Texture or Presentation Upgrades
- Crispy Onions: Fry extra onions until dark golden and scatter generously on top before serving.
- Boiled Eggs: Halved hard-boiled eggs add extra protein and a lovely presentation to your dish.
- Garnish: A final sprinkle of fresh cilantro and mint, plus a few drops of saffron milk, really elevates it.
Options for Dietary Adjustments
- Dairy-Free: Use coconut yogurt or a non-dairy plain yogurt for marination.
- Nut-Free: Simply omit any optional nuts (e.g., cashews) from the recipe.
- Lower Sodium: Reduce added salt and use low-sodium chicken broth if preferred for cooking, for healthier eating.
Common Questions Answered
Can simple chicken biryani recipe be made ahead for meal prep?
Yes, you can marinate the chicken and par-boil the rice a day in advance. Assemble and ‘dum’ cook just before you’re ready to eat for the best results, making it ideal for efficient meal prep.
What’s the best way to store simple chicken biryani recipe leftovers?
Store cooled simple chicken biryani recipe in an airtight container in the refrigerator for up to 3-4 days. For longer storage, freeze individual portions for up to 3 months. Reheat on the stovetop with a splash of water or in the microwave until warm.
Can I substitute ingredients for a healthier simple chicken biryani recipe version?
Absolutely! Use brown basmati rice for more fiber, lean chicken breast, and reduce oil or ghee to just 1 tablespoon. You can also boost with extra vegetables like a cup of frozen peas or diced carrots in the chicken layer for added nutrition.
What kind of rice is best for simple chicken biryani recipe?
Long-grain aged basmati rice is highly recommended. Its distinct aroma and ability to cook into separate, fluffy grains make it ideal for an authentic simple chicken biryani recipe. I’ve found it truly makes a difference in texture.
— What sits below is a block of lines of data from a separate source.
/-- A notice that reaches age 8 off the line is dropped (R25). -/
theorem State.settleNotices_drops {s : State} (h : ∃ r ∈ s.ltx.queue, r.isDuty = false ∧ 7 ≤ r.age ∧ r.inFlight = false) :
    s.settleNotices.svp.events.getLsbD 13 = true := by
  obtain ⟨r, hr, hduty, hage, hflying⟩ := h
  have hdropped : (s.ltx.queue.map Record.older).any Record.expired = true :=
    List.any_eq_true.mpr ⟨r.older, List.mem_map_of_mem hr, by simp [Record.expired_older, hduty, hage, hflying]⟩
  rw [State.settleNotices]
  dsimp only
  rw [hdropped]
  exact State.raise_sets _ .noticeDropped

/-- Where no notice is that old none is dropped. -/
theorem State.settleNotices_keeps {s : State} (h : ∀ r ∈ s.ltx.queue, r.isDuty = false ∧ r.age < 7) :
    s.settleNotices.svp.events = s.svp.events ∧ settledQueue s.ltx.queue = s.ltx.queue.map settledRecord := by
  have hkept : (s.ltx.queue.map Record.older).any Record.expired = false := by
    refine List.any_eq_false.mpr (List.forall_mem_map.mpr fun r hr => ?_)
    have hage := (h r hr).2
    simp [Record.expired_older, hage]
  refine ⟨?_, ?_⟩
  · rw [State.settleNotices]
    dsimp only
    rw [hkept]
    rfl
  · rw [settledQueue, List.filter_eq_self.mpr fun r hr => by simp [(h r hr).2]]

/-! ### The queue of a turnover's end -/

/-- The state at the end of the turnover with the queue settled, before the report is composed. -/
def State.settled (s : State) : State :=
  ({ s.driven with turnover := none, thc := { s.driven.thc with entryMark := false } } : State).settleNotices

theorem State.completed_eq_queueReport (s : State) : s.completed = s.settled.queueReport := rfl

theorem State.settled_eq (s : State) :
    s.settled = { s with
      ltx := { s.ltx with queue := settledQueue s.ltx.queue, beside := s.ltx.beside.map Record.renewed }
      thc := { s.thc with entryMark := false }
      drv := s.driven.drv
      svp := { s.svp with events := s.settled.svp.events }
      turnover := none } := by
  have hraise : ∀ (u : State) (b : Bool), u.raiseIf b .noticeDropped
      = { u with svp := { u.svp with events := (u.raiseIf b .noticeDropped).svp.events } } := by
    intro u b
    cases b <;> rfl
  rw [State.settled, State.settleNotices]
  dsimp only
  rw [settledQueue_eq, hraise]
  rw [s.driven_frame]

/-- The drive unit raises nothing of the queue. -/
theorem State.tested_noticeDropped (s : State) : s.tested.svp.events.getLsbD 13 = s.svp.events.getLsbD 13 := by
  unfold State.tested State.driveTests
  dsimp only
  exact (State.raiseIf_getLsbD _ _ .flowLost 13 (by decide)).trans (State.raiseIf_getLsbD _ _ .valveFault 13 (by decide))

theorem State.driven_events (s : State) : s.driven.svp.events = s.tested.svp.events := by
  rw [s.driven_frame]

/-! ### Composing and queueing the report (R26, R34) -/

/-- R26 bars the report. -/
theorem State.composeBlocked_iff (s : State) :
    s.composeBlocked = true ↔ s.svp.holdTx = true ∨ s.lrx.conflict = true ∨ s.numbered = false
      ∨ (s.elu.epoch = none ∧ s.elu.line ≠ .loose) := by
  simp [State.composeBlocked, State.maySend, State.mayContend, or_assoc]

/-- The record of the report composed at the end of the turnover. -/
def State.ownReport (s : State) : Record := freshRecord (.duty (s.elu.epoch.getD 0) s.composeReport) true

/-- The report-sent mark is cleared (R34). -/
def State.unsent (s : State) : State := { s with ltx := { s.ltx with reportSent := false } }

theorem State.queueReport_of_blocked {s : State} (h : s.composeBlocked = true) : s.queueReport = s.unsent := if_pos h

/-- Behind a queue without a report the new one enters. -/
theorem State.queueReport_of_none {s : State} (h : s.composeBlocked = false)
    (hq : ∀ r ∈ s.ltx.queue, r.isDuty = false) : s.queueReport = s.unsent.enterReport s.ownReport := by
  have hnone : s.ltx.queue.find? Record.isDuty = none := List.find?_eq_none.mpr fun r hr => by simp [hq r hr]
  refine (if_neg (Bool.eq_false_iff.mp h)).trans ?_
  dsimp only
  rw [hnone]
  rfl

/-- A queued report that is not in flight is abandoned for the new one. -/
theorem State.queueReport_of_waiting {s : State} {pre post : List Record} {r : Record} (h : s.composeBlocked = false)
    (hq : s.ltx.queue = pre ++ r :: post) (hpre : ∀ x ∈ pre, x.isDuty = false) (hr : r.isDuty = true)
    (hflying : r.inFlight = false) : s.queueReport = s.unsent.abandonReport.enterReport s.ownReport := by
  have hfind : s.ltx.queue.find? Record.isDuty = some r := by rw [hq, find?_split _ pre post r hpre hr]
  refine (if_neg (Bool.eq_false_iff.mp h)).trans ?_
  dsimp only
  rw [hfind]
  exact if_neg (Bool.eq_false_iff.mp hflying)

/-- Beside a report in flight the new one waits. -/
theorem State.queueReport_of_flying {s : State} {pre post : List Record} {r : Record} (h : s.composeBlocked = false)
    (hq : s.ltx.queue = pre ++ r :: post) (hpre : ∀ x ∈ pre, x.isDuty = false) (hr : r.isDuty = true)
    (hflying : r.inFlight = true) :
    s.queueReport = { s with ltx := { s.ltx with beside := some s.ownReport, reportSent := false } } := by
  have hfind : s.ltx.queue.find? Record.isDuty = some r := by rw [hq, find?_split _ pre post r hpre hr]
  refine (if_neg (Bool.eq_false_iff.mp h)).trans ?_
  dsimp only
  rw [hfind]
  exact if_pos hflying

theorem State.enterReport_of_room (s : State) (r : Record) (h : s.ltx.queue.length < 4) :
    s.enterReport r = { s with ltx := { s.ltx with queue := s.ltx.queue ++ [r] } } := if_pos h

/-- A full queue loses the oldest record that is not in flight (R26). -/
theorem State.enterReport_of_full {s : State} {pre post : List Record} {oldest : Record} (r : Record)
    (h : 4 ≤ s.ltx.queue.length) (hq : s.ltx.queue = pre ++ oldest :: post) (hpre : ∀ x ∈ pre, x.inFlight = true)
    (holdest : oldest.inFlight = false) :
    s.enterReport r = ({ s with ltx := { s.ltx with queue := pre ++ post ++ [r] } } : State).raise .noticeDropped := by
  have hremoved : removeFirst (fun x : Record => !x.inFlight) s.ltx.queue = pre ++ post := by
    rw [hq]
    exact removeFirst_split _ pre post oldest (fun x hx => by simp [hpre x hx]) (by simp [holdest])
  refine (if_neg (by omega)).trans ?_
  rw [hremoved]

/-! ### The statements -/

section Completed

variable (s : State)

theorem State.settled_queue : s.settled.ltx.queue = settledQueue s.ltx.queue := by rw [s.settled_eq]

theorem State.settled_lrx : s.settled.lrx = s.lrx := by rw [s.settled_eq]

theorem State.settled_params : s.settled.params = s.params := by
  rw [s.settled_eq]
  rfl
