/-- R125: SGET raises `SamplerUninit`, or answers the sentinel with nothing changed, or emits the top bit of the
working code as it was, accumulates, carries at most once and counts down. -/
def Obligations.SgetEmitsAndAdvances : Prop :=
  decode 0x250000000000000000#72 = .command .sget ∧
  ∀ s : State, s.flt.fault = false →
    (s.smp.sInit = false → exec .sget s = .next { s with
      flt := { fault := true, cause := 5#4, fop := 0x25#8, fidx := 0#16 }, rsp := some 0#64 }) ∧
    (s.smp.sInit = true → s.smp.rem = 0#32 → exec .sget s = .next { s with rsp := some 0#64 }) ∧
    (s.smp.sInit = true → s.smp.rem ≠ 0#32 →
      let frac := fadd (fmt64 s.smp.fracAcc) (fmt64 s.smp.dps)
      ∃ (nan : BitVec 52) (free : Bool),
        exec .sget s = .next { s with
          smp := { s.smp with
            fracAcc := bits64 nan frac
            intAcc := if floorGt free frac s.smp.intAcc.toNat then s.smp.intAcc + 1#32 else s.smp.intAcc
            wcode := if floorGt free frac s.smp.intAcc.toNat then s.smp.wcode <<< 1 else s.smp.wcode
            rem := s.smp.rem - 1#32 }
          rsp := some (if s.smp.wcode.msb then 1#64 else 0#64) })

/-- R127 (a), second half: each call of SGET counts down by one until nothing remains. -/
def Obligations.SgetCountsDownToZero : Prop :=
  ∀ (s : State) (k : Nat), s.flt.fault = false → s.smp.sInit = true →
    ∃ rs t, runCommands (List.replicate k .sget) s = some (rs, t) ∧
      t.smp.rem.toNat = s.smp.rem.toNat - k ∧ t.smp.sInit = true ∧ t.flt = s.flt

/-- R127 (b): the responses of SRST and of any number of SGET commands after it depend only on `ITV`, `SPD` and
`CWR`, whatever else the two states hold. -/
def Obligations.SampleSequenceDependsOnOperandsOnly : Prop :=
  ∀ (s s' : State) (k : Nat), s.flt.fault = false → s'.flt.fault = false → s.opr = s'.opr →
    ∃ rs t t', runCommands (.srst :: List.replicate k .sget) s = some (rs, t) ∧
      runCommands (.srst :: List.replicate k .sget) s' = some (rs, t')

/-! ### Classifier -/

/-- R150, faults: both checks come before any state is written, `SamplerUninit` first (R183). -/
def Obligations.CmpChecksBeforeWriting : Prop :=
  ∀ s : State, s.flt.fault = false →
    (s.smp.sInit = false → exec .cmp s = .next { s with
      flt := { fault := true, cause := 5#4, fop := 0x30#8, fidx := 0#16 }, rsp := some 0#64 }) ∧
    (s.smp.sInit = true → s.smp.rem = 0#32 → exec .cmp s = .next { s with
      flt := { fault := true, cause := 6#4, fop := 0x30#8, fidx := 0#16 }, rsp := some 0#64 })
How do I prevent my simple chicken biryani recipe from getting mushy?
Ensure your rice is only par-boiled (about 70% cooked) and drained thoroughly before layering. Avoid overmixing the layers, and cook on very low heat during the ‘dum’ stage, allowing it to steam gently. This technique prevents waterlogging and ensures fluffy grains.
Can I make this simple chicken biryani recipe in an Instant Pot?
Yes, an Instant Pot is excellent for a quicker simple chicken biryani recipe. Sauté the chicken base, then layer the par-boiled rice. Pressure cook for about 6-8 minutes, followed by a natural release, which significantly reduces cooking time for this easy dinner idea.
What spices are essential for a good simple chicken biryani recipe?
Key spices include ginger-garlic paste, garam masala, turmeric, red chili powder, cumin, and coriander. Whole spices like cardamom, cloves, cinnamon, and bay leaf are also crucial for fragrance and an authentic flavor profile in your simple chicken biryani recipe.
Conclusion
This simple chicken biryani recipe is your ticket to a flavorful, satisfying family meal without the fuss. It’s a convenient, healthy option I love; pin this recipe for later and share your easy dinner ideas!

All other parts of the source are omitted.